Data segment:
──────
-- ==== Sys2Proof/Laws/State.lean ====
section
/-! SUPPORT. What each field reads after each update of State: one lemma per field per update, true by rfl. -/

namespace Sys2Proof.Machine.State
──────
Exercise goal: Each line of the data is to be retyped exactly.

Response:
-- ==== Sys2Proof/Laws/State.lean ====
section
/-! SUPPORT. What each field reads after each update of State: one lemma per field per update, true by rfl. -/

namespace Sys2Proof.Machine.State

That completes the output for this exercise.